My final goal is to get an output such that it states the number of unique IDs across all the files. For example:

file1:

xxx-yyy-zzz
aaa-bbb-ccc
xxx-yyy-zzz

file2:

xxx-yyy-zzz
aaa-bbb-ccc
xxx-yyy-zzz

The final output after scanning these two files would be:

The total number of unique ids is: 2

You can try reading a single line from a file and add it to set. Do this for all files. This should work if you have less number of unique IDs. Not the best method but should work for your case. It's definitely better than loading all files at once. — Poojan, Apr 02 '20 at 00:50
Do you have to use Python? A simple solution might be `cat *.csv | sort | uniq | wc -l` — jarmod, Apr 02 '20 at 00:50
I would add the ID's to a sorted list one at a time, if the ID already exists in the list then don't add it. The total number of unique ID's would be the length of the completed list. — Erik McKelvey, Apr 02 '20 at 00:51
@jarmod: Replace `sort | uniq` with just `sort -u` to let `sort` do the uniquification as well (which can run a bit faster by reducing the size of the sort working set). — ShadowRanger, Apr 02 '20 at 00:54
I don't need Python! Haha, this is great. Once files are fully transferred from S3 to local, I will run with this and give it a shot. So `cat *.csv | sort -u | wc -l` ? — Ryan, Apr 02 '20 at 00:58
Also, will this load everything into memory? I'm dealing with just a local macbook here. — Ryan, Apr 02 '20 at 00:59
@ShadowRanger I obviously need to run `man` more often. Thanks, good info. — jarmod, Apr 02 '20 at 00:59
@Ryan: `sort` will spill to disk if the data exceeds the memory buffer size (which can be set manually with a command line argument; check the man page). Since `sort -u` removes duplicates eagerly, it typically reduces the need for spilling to disk. — ShadowRanger, Apr 02 '20 at 01:03
Thanks for the info. It's running now. I see memory usage at ~9GB — Ryan, Apr 02 '20 at 01:04
@ShadowRanger You think this will take a few hours or be relatively quick? — Ryan, Apr 02 '20 at 01:10
@Ryan: Depends on the ratio of RAM to unique values, how often the unique values are found within a buffer's proximity of each other, etc. Total runtime, worst case, should be proportionate to reading and writing 15 GB of data twice (the actual sorting being less expensive than the I/O), so I'd guess a few minutes. — ShadowRanger, Apr 02 '20 at 01:15
An FYI on the download from S3 to local then running the script ... you pay for data transfer out of S3 to your laptop at $0.09 per GB so about $1.35 but you don't pay for data transfer to EC2 (in the same region). And a 32GB EC2 instance costs about $0.30 per hour, pro-rated down to the second (min 60 seconds). EC2 is also a lot closer to S3 than you are, so download speeds to EC2 are much higher. — jarmod, Apr 02 '20 at 01:17
@jarmod thanks, I was actually curious about that. Hoenstly, companies S3 bucket that does TB per day, so I wasn't super worried at this point. But thanks for knowledge. — Ryan, Apr 02 '20 at 01:18
@ShadowRanger hm. It's still running, you think that's normal? Been 15 minutes now. Just want to make sure that's probably normal. — Ryan, Apr 02 '20 at 01:19
Been running for roughly 40 minutes :( Haven't seen any output yet — Ryan, Apr 02 '20 at 01:39

Jack Casey · Answer 1 · 2020-04-02T05:26:07.850

2

I reckon using a Counter may be the fastest way to do this:

from collections import Counter

with open(filename) as f:
    c = Counter(f)
    print(sum(c.values()))

The counter provides the count of each unique item. This is implemented using a hashtable so should be fairly quick with a large number of items.

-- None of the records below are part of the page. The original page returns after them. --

/-! ### Raising an event, recording an entry, sending -/

@[simp] theorem raise_sys (src : Nat) (s : State) : (raise src s).sys = s.sys := rfl
@[simp] theorem raise_modes (src : Nat) (s : State) : (raise src s).modes = s.modes := rfl
@[simp] theorem raise_host (src : Nat) (s : State) : (raise src s).host = s.host := rfl
@[simp] theorem raise_journal (src : Nat) (s : State) : (raise src s).journal = s.journal := rfl
@[simp] theorem raise_lanes (src : Nat) (s : State) : (raise src s).lanes = s.lanes := rfl
@[simp] theorem raise_ports (src : Nat) (s : State) : (raise src s).ports = s.ports := rfl
@[simp] theorem raise_photos (src : Nat) (s : State) : (raise src s).photos = s.photos := rfl
@[simp] theorem raise_pos (src : Nat) (s : State) : (raise src s).pos = s.pos := rfl
@[simp] theorem raise_grids (src : Nat) (s : State) : (raise src s).grids = s.grids := rfl
@[simp] theorem raise_ress (src : Nat) (s : State) : (raise src s).ress = s.ress := rfl
@[simp] theorem raise_maps (src : Nat) (s : State) : (raise src s).maps = s.maps := rfl
@[simp] theorem raise_stations (src : Nat) (s : State) : (raise src s).stations = s.stations := rfl
@[simp] theorem raise_outlets (src : Nat) (s : State) : (raise src s).outlets = s.outlets := rfl
@[simp] theorem raise_learns (src : Nat) (s : State) : (raise src s).learns = s.learns := rfl
@[simp] theorem raise_regs (src : Nat) (s : State) : (raise src s).regs = s.regs := rfl
@[simp] theorem raise_segs (src : Nat) (s : State) : (raise src s).segs = s.segs := rfl
@[simp] theorem raise_ledger (src : Nat) (s : State) : (raise src s).ledger = s.ledger := rfl
@[simp] theorem raise_look (src : Nat) (s : State) : (raise src s).look = s.look := rfl
@[simp] theorem raise_frank (src : Nat) (s : State) : (raise src s).frank = s.frank := rfl
@[simp] theorem raise_teller (src : Nat) (s : State) : (raise src s).teller = s.teller := rfl
@[simp] theorem raise_dram (src : Nat) (s : State) : (raise src s).dram = s.dram := rfl
@[simp] theorem raise_comp (src : Nat) (s : State) : (raise src s).comp = s.comp := rfl
@[simp] theorem raise_vault (src : Nat) (s : State) : (raise src s).vault = s.vault := rfl
@[simp] theorem raise_chain (src : Nat) (s : State) : (raise src s).chain = s.chain := rfl
@[simp] theorem raise_twin (src : Nat) (s : State) : (raise src s).twin = s.twin := rfl
@[simp] theorem raise_cal (src : Nat) (s : State) : (raise src s).cal = s.cal := rfl
@[simp] theorem raise_elec (src : Nat) (s : State) : (raise src s).elec = s.elec := rfl
@[simp] theorem raise_dramMem (src : Nat) (s : State) : (raise src s).dramMem = s.dramMem := rfl
@[simp] theorem raise_hostMem (src : Nat) (s : State) : (raise src s).hostMem = s.hostMem := rfl
@[simp] theorem raise_now (src : Nat) (s : State) : (raise src s).now = s.now := rfl
@[simp] theorem raise_sent (src : Nat) (s : State) : (raise src s).sent = s.sent := rfl
@[simp] theorem raise_pending (src : Nat) (s : State) : (raise src s).pending = s.pending := rfl
@[simp] theorem journal_sys (c b d : Nat) (x : List Byte) (s : State) : (journal c b d x s).sys = s.sys := rfl
@[simp] theorem journal_modes (c b d : Nat) (x : List Byte) (s : State) : (journal c b d x s).modes = s.modes := rfl
@[simp] theorem journal_frame (c b d : Nat) (x : List Byte) (s : State) : (journal c b d x s).frame = s.frame := rfl
@[simp] theorem journal_host (c b d : Nat) (x : List Byte) (s : State) : (journal c b d x s).host = s.host := rfl
@[simp] theorem journal_lanes (c b d : Nat) (x : List Byte) (s : State) : (journal c b d x s).lanes = s.lanes := rfl
@[simp] theorem journal_ports (c b d : Nat) (x : List Byte) (s : State) : (journal c b d x s).ports = s.ports := rfl
@[simp] theorem journal_photos (c b d : Nat) (x : List Byte) (s : State) : (journal c b d x s).photos = s.photos := rfl
@[simp] theorem journal_pos (c b d : Nat) (x : List Byte) (s : State) : (journal c b d x s).pos = s.pos := rfl
@[simp] theorem journal_grids (c b d : Nat) (x : List Byte) (s : State) : (journal c b d x s).grids = s.grids := rfl
@[simp] theorem journal_ress (c b d : Nat) (x : List Byte) (s : State) : (journal c b d x s).ress = s.ress := rfl
@[simp] theorem journal_maps (c b d : Nat) (x : List Byte) (s : State) : (journal c b d x s).maps = s.maps := rfl
@[simp] theorem journal_stations (c b d : Nat) (x : List Byte) (s : State) : (journal c b d x s).stations = s.stations := rfl
@[simp] theorem journal_outlets (c b d : Nat) (x : List Byte) (s : State) : (journal c b d x s).outlets = s.outlets := rfl
@[simp] theorem journal_learns (c b d : Nat) (x : List Byte) (s : State) : (journal c b d x s).learns = s.learns := rfl
@[simp] theorem journal_regs (c b d : Nat) (x : List Byte) (s : State) : (journal c b d x s).regs = s.regs := rfl
@[simp] theorem journal_segs (c b d : Nat) (x : List Byte) (s : State) : (journal c b d x s).segs = s.segs := rfl
@[simp] theorem journal_ledger (c b d : Nat) (x : List Byte) (s : State) : (journal c b d x s).ledger = s.ledger := rfl
@[simp] theorem journal_look (c b d : Nat) (x : List Byte) (s : State) : (journal c b d x s).look = s.look := rfl
@[simp] theorem journal_frank (c b d : Nat) (x : List Byte) (s : State) : (journal c b d x s).frank = s.frank := rfl
@[simp] theorem journal_teller (c b d : Nat) (x : List Byte) (s : State) : (journal c b d x s).teller = s.teller := rfl
@[simp] theorem journal_dram (c b d : Nat) (x : List Byte) (s : State) : (journal c b d x s).dram = s.dram := rfl
@[simp] theorem journal_comp (c b d : Nat) (x : List Byte) (s : State) : (journal c b d x s).comp = s.comp := rfl
@[simp] theorem journal_vault (c b d : Nat) (x : List Byte) (s : State) : (journal c b d x s).vault = s.vault := rfl
@[simp] theorem journal_chain (c b d : Nat) (x : List Byte) (s : State) : (journal c b d x s).chain = s.chain := rfl
@[simp] theorem journal_twin (c b d : Nat) (x : List Byte) (s : State) : (journal c b d x s).twin = s.twin := rfl
@[simp] theorem journal_cal (c b d : Nat) (x : List Byte) (s : State) : (journal c b d x s).cal = s.cal := rfl
@[simp] theorem journal_elec (c b d : Nat) (x : List Byte) (s : State) : (journal c b d x s).elec = s.elec := rfl
@[simp] theorem journal_dramMem (c b d : Nat) (x : List Byte) (s : State) : (journal c b d x s).dramMem = s.dramMem := rfl
@[simp] theorem journal_hostMem (c b d : Nat) (x : List Byte) (s : State) : (journal c b d x s).hostMem = s.hostMem := rfl
@[simp] theorem journal_now (c b d : Nat) (x : List Byte) (s : State) : (journal c b d x s).now = s.now := rfl
@[simp] theorem journal_sent (c b d : Nat) (x : List Byte) (s : State) : (journal c b d x s).sent = s.sent := rfl
@[simp] theorem journal_pending (c b d : Nat) (x : List Byte) (s : State) : (journal c b d x s).pending = s.pending := rfl
@[simp] theorem send_sys (k : SentKind) (d c : Nat) (b : List Byte) (s : State) : (send k d c b s).sys = s.sys := rfl
@[simp] theorem send_modes (k : SentKind) (d c : Nat) (b : List Byte) (s : State) : (send k d c b s).modes = s.modes := rfl
@[simp] theorem send_frame (k : SentKind) (d c : Nat) (b : List Byte) (s : State) : (send k d c b s).frame = s.frame := rfl
@[simp] theorem send_host (k : SentKind) (d c : Nat) (b : List Byte) (s : State) : (send k d c b s).host = s.host := rfl
@[simp] theorem send_journal (k : SentKind) (d c : Nat) (b : List Byte) (s : State) : (send k d c b s).journal = s.journal := rfl
@[simp] theorem send_lanes (k : SentKind) (d c : Nat) (b : List Byte) (s : State) : (send k d c b s).lanes = s.lanes := rfl
@[simp] theorem send_ports (k : SentKind) (d c : Nat) (b : List Byte) (s : State) : (send k d c b s).ports = s.ports := rfl
@[simp] theorem send_photos (k : SentKind) (d c : Nat) (b : List Byte) (s : State) : (send k d c b s).photos = s.photos := rfl
@[simp] theorem send_pos (k : SentKind) (d c : Nat) (b : List Byte) (s : State) : (send k d c b s).pos = s.pos := rfl
@[simp] theorem send_grids (k : SentKind) (d c : Nat) (b : List Byte) (s : State) : (send k d c b s).grids = s.grids := rfl
@[simp] theorem send_ress (k : SentKind) (d c : Nat) (b : List Byte) (s : State) : (send k d c b s).ress = s.ress := rfl
@[simp] theorem send_maps (k : SentKind) (d c : Nat) (b : List Byte) (s : State) : (send k d c b s).maps = s.maps := rfl
@[simp] theorem send_stations (k : SentKind) (d c : Nat) (b : List Byte) (s : State) : (send k d c b s).stations = s.stations := rfl
@[simp] theorem send_outlets (k : SentKind) (d c : Nat) (b : List Byte) (s : State) : (send k d c b s).outlets = s.outlets := rfl
@[simp] theorem send_learns (k : SentKind) (d c : Nat) (b : List Byte) (s : State) : (send k d c b s).learns = s.learns := rfl
@[simp] theorem send_regs (k : SentKind) (d c : Nat) (b : List Byte) (s : State) : (send k d c b s).regs = s.regs := rfl
@[simp] theorem send_segs (k : SentKind) (d c : Nat) (b : List Byte) (s : State) : (send k d c b s).segs = s.segs := rfl
@[simp] theorem send_ledger (k : SentKind) (d c : Nat) (b : List Byte) (s : State) : (send k d c b s).ledger = s.ledger := rfl
@[simp] theorem send_look (k : SentKind) (d c : Nat) (b : List Byte) (s : State) : (send k d c b s).look = s.look := rfl
@[simp] theorem send_frank (k : SentKind) (d c : Nat) (b : List Byte) (s : State) : (send k d c b s).frank = s.frank := rfl
@[simp] theorem send_teller (k : SentKind) (d c : Nat) (b : List Byte) (s : State) : (send k d c b s).teller = s.teller := rfl
@[simp] theorem send_dram (k : SentKind) (d c : Nat) (b : List Byte) (s : State) : (send k d c b s).dram = s.dram := rfl
@[simp] theorem send_comp (k : SentKind) (d c : Nat) (b : List Byte) (s : State) : (send k d c b s).comp = s.comp := rfl
@[simp] theorem send_vault (k : SentKind) (d c : Nat) (b : List Byte) (s : State) : (send k d c b s).vault = s.vault := rfl
@[simp] theorem send_chain (k : SentKind) (d c : Nat) (b : List Byte) (s : State) : (send k d c b s).chain = s.chain := rfl
@[simp] theorem send_twin (k : SentKind) (d c : Nat) (b : List Byte) (s : State) : (send k d c b s).twin = s.twin := rfl
@[simp] theorem send_cal (k : SentKind) (d c : Nat) (b : List Byte) (s : State) : (send k d c b s).cal = s.cal := rfl
@[simp] theorem send_elec (k : SentKind) (d c : Nat) (b : List Byte) (s : State) : (send k d c b s).elec = s.elec := rfl
@[simp] theorem send_dramMem (k : SentKind) (d c : Nat) (b : List Byte) (s : State) : (send k d c b s).dramMem = s.dramMem := rfl
@[simp] theorem send_hostMem (k : SentKind) (d c : Nat) (b : List Byte) (s : State) : (send k d c b s).hostMem = s.hostMem := rfl
@[simp] theorem send_now (k : SentKind) (d c : Nat) (b : List Byte) (s : State) : (send k d c b s).now = s.now := rfl
@[simp] theorem send_pending (k : SentKind) (d c : Nat) (b : List Byte) (s : State) : (send k d c b s).pending = s.pending := rfl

edited Apr 02 '20 at 05:26

answered Apr 02 '20 at 01:07

Jack Casey

1,628
11
18

2

Don't use `.readlines()`, just do `Counter(f)`. `.readlines()` forces you to load the entire file as a `list` all at once; `Counter(f)` will lazily read and count lines (keeping memory cost proportionate to number of unique items, not number of total items). `Counter` is only needed if you need the duplication counts though; sounds like they just need it uniquified, with the counts irrelevant, so a `set` would be fine. – ShadowRanger Apr 02 '20 at 01:16
1

Ah that's a good point. I was interpreting the question as we needed to know how many of each unique item we had, not just the total count of unique. In this case a set does make more sense :) – Jack Casey Apr 02 '20 at 01:23
Can you modify by chance to go through all the files? – Ryan Apr 02 '20 at 01:40
1

@Ryan Perhaps search up how to read multiple files. This is a chance for you to self-learn :) Or instead if you can use bash, as you've mentioned in the comments you can use `cat *.csv | this.py`. Modify this code so that `f.readlines()` reads from the input instead. – Gareth Ma Apr 02 '20 at 02:17

score 1 · Answer 2 · answered Apr 02 '20 at 01:02

Maybe something like this would work:

from os import listdir
import re
import pandas as pd

my_folder_path = "C:\\\\"

# Generic regular expression
pat = r"DATA-\d{8}-.+\.csv}"
p = re.compile(pat)

# UUID column in each file (I don't know if this is the case; Adjust accodingly.
uuid_column = "uuids"

# Empty result dataframe with single column
result_df = pd.DataFrame(columns=["unique_uuid"])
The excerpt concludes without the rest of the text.